Assessment of Supply Chain Risk in Manufacturing Sector
Submitted by : Bedhant Sharma (22GSOB1040049) BBA 2022-25
School of Business Galgotias university
ABSTRACT
This paper explores the diverse risks impacting supply chains within the manufacturing sector, particularly in an increasingly globalized and technologically interconnected world. Using real-world data and industry case studies, it evaluates key risk categories including operational disruptions,
financial volatility, geopolitical tensions, and cyber threats. The analysis highlights both the
vulnerabilities and resilience strategies of modern manufacturing firms, offering insights into how proactive risk management can sustain competitive advantage. Charts and risk matrices visually support the discussion. The paper concludes with practical mitigation frameworks to guide firms toward more agile and secure supply chains.

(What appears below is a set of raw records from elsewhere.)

-- ==== Sys2Proof/Machine/Usher.lean ====
section
/-!
DEFINITION. The usher (R412-R431, R486, R487): its configuration, queues, nodes and jobs; teams on cores, their displacement, saves and
faults; the stop and the retirement of a core (R38, R46, R481).
-/
namespace Sys2Proof.Machine

def State.modUsher (s : State) (f : Usher → Usher) : State := { s with usher := f s.usher }
/-- A message of a vector is sent, or kept pending while the vector is masked (R472, log 30). PRESUMED (log 30). -/
def HostPort.raise (h : HostPort) (v : Nat) : HostPort :=
  if hv : v < 256 then
    let e := h.table[v]
    if e.getLsbD 96 then { h with pending := h.pending ||| (1#256 <<< v) }
    else { h with messages := h.messages ++ [(⟨v, hv⟩, e.extractLsb' 0 64, e.extractLsb' 64 32)] }
  else h
def State.modHost (s : State) (f : HostPort → HostPort) : State := { s with host := f s.host }
/-- A host access that cannot act yet waits behind those received before it, with WINCTL as it was received (R160, R470). -/
def State.hostWaits (s : State) (i : Input) : State :=
  s.modHost fun h => { h with queue := h.queue ++ [(h.window.getD h.winctl, i)] }
/-- PRESUMED (log 30). -/
def State.raiseVector (s : State) (v : Nat) : State := { s with host := s.host.raise v }

/-! Configuration (R412, R441, R487) -/

/-- Bytes of a block replaced. -/
def stageBytes (b : BitVec 512) (off : Nat) (bs : List (BitVec 8)) : BitVec 512 :=
  let old := bytesLE 64 b.toNat
  BitVec.ofNat 512 (natLE (old.take off ++ bs ++ old.drop (off + bs.length)))
/-- Bits of a block that are not reserved (R412, R441): the others stay 0. -/
def usherBits : BitVec 512 := BitVec.allOnes 112 ++ 0#399 ++ 1#1
def fabricBits : BitVec 512 := BitVec.allOnes 52 ++ 0#12 ++ BitVec.allOnes 144 ++ 0#303 ++ 1#1
def Usher.stage (u : Usher) (off : Nat) (bs : List (BitVec 8)) : Usher := { u with staged := stageBytes u.staged off bs &&& usherBits }
def FabricConfig.stage (k : FabricConfig) (off : Nat) (bs : List (BitVec 8)) : FabricConfig :=
  { k with staged := stageBytes k.staged off bs &&& fabricBits }
/-- A register access of 4 or 8 aligned bytes (R469). -/
def accessOk (off n : Nat) : Bool := (n == 4 || n == 8) && off % n == 0
def Usher.commit (u : Usher) : Usher :=
  let q := (u.staged.extractLsb' 416 32).toNat
  { u with
    qtbase := u.staged.extractLsb' 448 64, quantum := if 100 ≤ q ∧ q ≤ 1000000 then q else 2000
    age := (u.staged.extractLsb' 400 16).toNat, enable := u.staged.getLsbD 0 }
def FabricConfig.commit (k : FabricConfig) : FabricConfig :=
  { k with
    atbase := (k.staged.extractLsb' 460 52).toNat, budget := Vec.ofFn fun j => (k.staged.extractLsb' (320 + 16 * j.val) 16).toNat
    rsleep := (k.staged.extractLsb' 304 16).toNat, xlat := k.staged.getLsbD 0 }
def execUsherConfigCommit (off : Fin 8) (bytes : List (BitVec 8)) (s : State) : Result :=
  .next (if accessOk off.val bytes.length then s.modUsher fun u => (u.stage off.val bytes).commit
  else { s with host := { s.host with replies := s.host.replies ++ [none] } })
def execFabricConfigCommit (off : Fin 8) (bytes : List (BitVec 8)) (s : State) : Result :=
  .next (if accessOk off.val bytes.length then { s with fabcfg := (s.fabcfg.stage off.val bytes).commit }
  else { s with host := { s.host with replies := s.host.replies ++ [none] } })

In the dynamic landscape of the manufacturing industry, sourcing decisions play a Pivotal role in
determining operational efficiency, cost-effectiveness, and overall business resilience. This abstract provides a concise overview of the evaluation of sourcing risk within the manufacturing sector,
highlighting key factors, methodologies, and implications. Manufacturers face multifaceted challenges in sourcing, ranging from geopolitical instability and supply chain disruptions to fluctuating market
demands and regulatory constraints. Evaluating these risks demands a holistic approach that integrates quantitative and qualitative assessments. Traditional risk assessment frameworks often focus on
financial metrics, supplier stability, and operational contingencies. However, contemporary approaches recognize the need for broader considerations, including environmental sustainability, ethical sourcing practices, and social responsibility. This abstract delves into the methodologies
employed for assessing sourcing risk, encompassing both pre-emptive risk identification and ongoing risk management strategies. It explores the role of advanced analytics, including predictive modelling and simulation, in forecasting and mitigating potential disruptions.